▶ [PROBLEM REQUIREMENTS]:
Look below for the line containing "set_option Elab.async false"; from there through the line containing "decodeTotal 0x0100_0000_0000_0000 0", both lines included, please set down each line exactly and nothing else.
[[ TASK DATA open ]]
-- ==== Sys2Proof/Tests/Slice0.lean ====
section
/-!
SUPPORT. Tests, and witnesses of the hypotheses of the statements. Expected values are written out from the spec's encoding
tables and worked examples, or computed by hand from its rules.
-/

namespace Sys2Proof.Tests

open Sys2Proof Sys2Proof.Machine

set_option maxRecDepth 4000
set_option Elab.async false

/-! ## Words (spec/02_encoding.md R43 to R57) -/

/-- OP 0x01 to 0x1E: integer arithmetic, logic and shifts. The first two words of `add` and the word of `shl` stand in the spec. -/
theorem test_words_integer :
    decodeTotal 0x0100_0000_0000_0000 0 = .nop
    ∧ decodeTotal 0x1000_0301_0200_2100 0 = .add false { k := 2, ty := .i32, d := .vec 3, a := .vec 1, b := .vec 2 }
    ∧ decodeTotal 0x1080_0505_8100_0100 0 = .add false { k := 0, ty := .i32, d := .sca 5, a := .sca 5, b := .con .one }
    ∧ decodeTotal 0x1100_0405_0600_0284 0 = .sub true { k := 0, ty := .n32, d := .vec 4, a := .sca 5, b := .vec 6 }
    ∧ decodeTotal 0x1200_0204_0600_0400 0 = .mul false { k := 0, ty := .i64, d := .vec 2, a := .vec 4, b := .vec 6 }
    ∧ decodeTotal 0x1300_0204_0600_F500 0 = .mulh { k := 15, ty := .n64, d := .vec 2, a := .vec 4, b := .vec 6 }
    ∧ decodeTotal 0x1400_0102_0304_0104 0 = .mad true { k := 0, ty := .i32, d := .vec 1, a := .vec 2, b := .vec 3, c := .vec 4 }
    ∧ decodeTotal 0x1500_0708_0900_0240 0 = .min { k := 0, ty := .n32, d := .vec 7, a := .vec 8, b := .sca 9 }
    ∧ decodeTotal 0x1680_0102_8600_0100 0 = .max { k := 0, ty := .i32, d := .sca 1, a := .sca 2, b := .con .m1 }
    ∧ decodeTotal 0x1700_0204_0000_0404 0 = .abs true { k := 0, ty := .i64, d := .vec 2, a := .vec 4 }
    ∧ decodeTotal 0x1800_0102_0300_0000 0 = .and { k := 0, ty := .b32, d := .vec 1, a := .vec 2, b := .vec 3 }
    ∧ decodeTotal 0x1900_FF02_0300_1000 0 = .or { k := 1, ty := .b32, d := .vec 255, a := .vec 2, b := .vec 3 }
    ∧ decodeTotal 0x1A00_0406_0800_0500 0 = .xor { k := 0, ty := .n64, d := .vec 4, a := .vec 6, b := .vec 8 }
    ∧ decodeTotal 0x1B00_0102_0300_0100 0 = .andn { k := 0, ty := .i32, d := .vec 1, a := .vec 2, b := .vec 3 }
    ∧ decodeTotal 0x1C00_0A81_0100_0080 0 = .shl { k := 0, ty := .b32, d := .vec 10, a := .con .one, b := .vec 1 }
    ∧ decodeTotal 0x1D00_0102_0300_0140 0 = .shr { k := 0, ty := .i32, d := .vec 1, a := .vec 2, b := .sca 3 }
    ∧ decodeTotal 0x1E00_0102_8400_0240 0 = .rot { k := 0, ty := .n32, d := .vec 1, a := .vec 2, b := .con .eight } := by
  exact ⟨rfl, rfl, rfl, rfl, rfl, rfl, rfl, rfl, rfl, rfl, rfl, rfl, rfl, rfl, rfl, rfl, rfl⟩

/-- OP 0x1F to 0x2C: division, bit fields, selection, comparison, moves, carry. `bfe`, `cmp.lt`, `cmp.ge` and `movx.uni` stand in
the spec. -/
theorem test_words_fields_and_moves :
    decodeTotal 0x1F00_0102_0300_0100 0 = .divQuo { k := 0, ty := .i32, d := .vec 1, a := .vec 2, b := .vec 3 }
    ∧ decodeTotal 0x1F01_0204_0600_0500 0 = .divRem { k := 0, ty := .n64, d := .vec 2, a := .vec 4, b := .vec 6 }
    ∧ decodeTotal 0x2000_0104_0000_0400 0 = .clz { k := 0, ty := .i64, d := .vec 1, a := .vec 4 }
    ∧ decodeTotal 0x2100_0102_0000_0000 0 = .popc { k := 0, ty := .b32, d := .vec 1, a := .vec 2 }
    ∧ decodeTotal 0x2280_0102_0000_0500 0 = .brev { k := 0, ty := .n64, d := .sca 1, a := .sca 2 }
    ∧ decodeTotal 0x2300_0604_0E00_0240 0 = .bfe { k := 0, ty := .n32, d := .vec 6, a := .vec 4, b := .sca 14 }
    ∧ decodeTotal 0x2400_0102_0304_0000 0 = .bfi { k := 0, ty := .b32, d := .vec 1, a := .vec 2, b := .vec 3, c := .vec 4 }
    ∧ decodeTotal 0x2500_0102_8103_0340 0 = .sel 3 { k := 0, ty := .f32, d := .vec 1, a := .vec 2, b := .con .one }
    ∧ decodeTotal 0x2600_0102_0300_0000 0 = .cmpEq { k := 0, ty := .b32, d := 1, a := .vec 2, b := .vec 3 }
    ∧ decodeTotal 0x2601_0204_0600_0400 0 = .cmpNe { k := 0, ty := .i64, d := 2, a := .vec 4, b := .vec 6 }
    ∧ decodeTotal 0x2602_020D_1700_0140 0 = .cmpLt { k := 0, ty := .i32, d := 2, a := .vec 13, b := .sca 23 }
    ∧ decodeTotal 0x2603_0301_0200_4200 0 = .cmpLe { k := 4, ty := .n32, d := 3, a := .vec 1, b := .vec 2 }
    ∧ decodeTotal 0x2604_0102_0300_0100 0 = .cmpGt { k := 0, ty := .i32, d := 1, a := .vec 2, b := .vec 3 }
    ∧ decodeTotal 0x2605_0203_1100_0140 0 = .cmpGe { k := 0, ty := .i32, d := 2, a := .vec 3, b := .sca 17 }
    ∧ decodeTotal 0x2700_0204_0000_0680 0 = .mov { k := 0, ty := .f64, d := .vec 2, a := .sca 4 }
    ∧ decodeTotal 0x2800_0100_0000_0005 0 = .movi (.vec 1) false false 5
    ∧ decodeTotal 0x2801_0201_FFFF_FFFF 0 = .movi (.vec 2) true true 0xFFFFFFFF
    ∧ decodeTotal 0x2881_0300_8000_0000 0 = .movi (.sca 3) false true 0x80000000
    ∧ decodeTotal 0x29C0_0700_0000_0500 0x1_8000_0000 = .movx 0 .n64 (.sca 7) 0x180000000
    ∧ decodeTotal 0x2940_0200_0000_1600 1 = .movx 1 .f64 (.vec 2) 1
    ∧ decodeTotal 0x2A00_0204_0703_0400 0 = .lea 3 { k := 0, ty := .i64, d := .vec 2, a := .vec 4, b := .vec 7 }
    ∧ decodeTotal 0x2B00_0102_0305_0200 0 = .addc 5 { k := 0, ty := .n32, d := .vec 1, a := .vec 2, b := .vec 3 }
    ∧ decodeTotal 0x2C00_0204_0600_0400 0 = .subb 0 { k := 0, ty := .i64, d := .vec 2, a := .vec 4, b := .vec 6 } := by
  exact ⟨rfl, rfl, rfl, rfl, rfl, rfl, rfl, rfl, rfl, rfl, rfl, rfl, rfl, rfl, rfl, rfl, rfl, rfl, rfl, rfl, rfl, rfl, rfl⟩

/-- OP 0x30 to 0x44: floating point, conversion and packing. `fma`, `fex2`, `cvt` and `pack` stand in the spec. -/
theorem test_words_float :
    decodeTotal 0x3000_0102_0300_0300 0 = .fadd .near false { k := 0, ty := .f32, d := .vec 1, a := .vec 2, b := .vec 3 }
    ∧ decodeTotal 0x3100_0204_0600_0607 0 = .fsub .down true { k := 0, ty := .f64, d := .vec 2, a := .vec 4, b := .vec 6 }
    ∧ decodeTotal 0x3200_0102_0300_0702 0 = .fmul .up false { k := 0, ty := .f16, d := .vec 1, a := .vec 2, b := .vec 3 }
    ∧ decodeTotal 0x3300_0809_040A_0341 0 = .fma .zero false { k := 0, ty := .f32, d := .vec 8, a := .vec 9, b := .sca 4, c := .vec 10 }
    ∧ decodeTotal 0x3400_0102_0300_0800 0 = .fmin { k := 0, ty := .bf16, d := .vec 1, a := .vec 2, b := .vec 3 }
    ∧ decodeTotal 0x3500_0102_0300_0380 0 = .fmax { k := 0, ty := .f32, d := .vec 1, a := .sca 2, b := .vec 3 }
    ∧ decodeTotal 0x3600_0102_0300_0300 0 = .fcmpEq { k := 0, ty := .f32, d := 1, a := .vec 2, b := .vec 3 }
    ∧ decodeTotal 0x3601_0102_0300_0300 0 = .fcmpNe { k := 0, ty := .f32, d := 1, a := .vec 2, b := .vec 3 }
    ∧ decodeTotal 0x3602_0102_0300_0300 0 = .fcmpLt { k := 0, ty := .f32, d := 1, a := .vec 2, b := .vec 3 }
    ∧ decodeTotal 0x3603_0102_0300_0300 0 = .fcmpLe { k := 0, ty := .f32, d := 1, a := .vec 2, b := .vec 3 }
    ∧ decodeTotal 0x3604_0102_0300_0300 0 = .fcmpGt { k := 0, ty := .f32, d := 1, a := .vec 2, b := .vec 3 }
    ∧ decodeTotal 0x3605_0102_0300_0300 0 = .fcmpGe { k := 0, ty := .f32, d := 1, a := .vec 2, b := .vec 3 }
    ∧ decodeTotal 0x3606_0102_0300_0300 0 = .fcmpOrd { k := 0, ty := .f32, d := 1, a := .vec 2, b := .vec 3 }
    ∧ decodeTotal 0x3607_0102_0300_0300 0 = .fcmpUno { k := 0, ty := .f32, d := 1, a := .vec 2, b := .vec 3 }
    ∧ decodeTotal 0x3700_0102_0000_0600 0 = .fcls { k := 0, ty := .f64, d := .vec 1, a := .vec 2 }
    ∧ decodeTotal 0x3800_0102_0000_0301 0 = .frnd .zero { k := 0, ty := .f32, d := .vec 1, a := .vec 2 }
    ∧ decodeTotal 0x3900_0102_0300_0304 0 = .fdiv .near true { k := 0, ty := .f32, d := .vec 1, a := .vec 2, b := .vec 3 }
    ∧ decodeTotal 0x3A00_0204_0000_0600 0 = .fsqrt .near { k := 0, ty := .f64, d := .vec 2, a := .vec 4 }
    ∧ decodeTotal 0x3B80_0102_0000_0300 0 = .frcp .near { k := 0, ty := .f32, d := .sca 1, a := .sca 2 }
    ∧ decodeTotal 0x3C00_0102_0000_0700 0 = .frsq .near { k := 0, ty := .f16, d := .vec 1, a := .vec 2 }
    ∧ decodeTotal 0x3D00_0C0D_0000_4300 0 = .fex2 .near { k := 4, ty := .f32, d := .vec 12, a := .vec 13 }
    ∧ decodeTotal 0x3E00_0102_0000_0300 0 = .flg2 .near { k := 0, ty := .f32, d := .vec 1, a := .vec 2 }
    ∧ decodeTotal 0x3F00_0102_0000_0300 0 = .ftrigSin .near { k := 0, ty := .f32, d := .vec 1, a := .vec 2 }
    ∧ decodeTotal 0x3F01_0102_0000_0300 0 = .ftrigCos .near { k := 0, ty := .f32, d := .vec 1, a := .vec 2 }
    ∧ decodeTotal 0x4000_0506_0001_0308 0 = .cvt .near false { k := 0, d := .vec 5, a := .vec 6, dst := .ty .f32, src := .int .i32 }
    ∧ decodeTotal 0x4000_0102_0000_0D10 0 = .cvt .near false { k := 0, d := .vec 1, a := .vec 2, dst := .h6, src := .f32 }
    ∧ decodeTotal 0x4000_0102_0001_0B0C 0 = .cvt .near true { k := 0, d := .vec 1, a := .vec 2, dst := .ty .i8, src := .int .i32 }
    ∧ decodeTotal 0x4100_0602_0100_0C00 0 = .pack 1 { k := 0, ty := .n8, d := .vec 6, a := .vec 2 }
    ∧ decodeTotal 0x4200_0102_0100_0700 0 = .unpack 1 { k := 0, ty := .f16, d := .vec 1, a := .vec 2 }
    ∧ decodeTotal 0x4300_0102_0300_0340 0 = .fscale .near false { k := 0, ty := .f32, d := .vec 1, a := .vec 2, b := .sca 3 }
    ∧ decodeTotal 0x4400_0102_0000_0300 0 = .fexp { k := 0, ty := .f32, d := .vec 1, a := .vec 2 } := by
  exact ⟨rfl, rfl, rfl, rfl, rfl, rfl, rfl, rfl, rfl, rfl, rfl, rfl, rfl, rfl, rfl, rfl, rfl, rfl, rfl, rfl, rfl, rfl, rfl, rfl, rfl, rfl, rfl,
    rfl, rfl, rfl, rfl⟩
[[ TASK DATA closed ]]
▶ [TASK ANSWER]:
set_option Elab.async false

/-! ## Words (spec/02_encoding.md R43 to R57) -/

/-- OP 0x01 to 0x1E: integer arithmetic, logic and shifts. The first two words of `add` and the word of `shl` stand in the spec. -/
theorem test_words_integer :
    decodeTotal 0x0100_0000_0000_0000 0 = .nop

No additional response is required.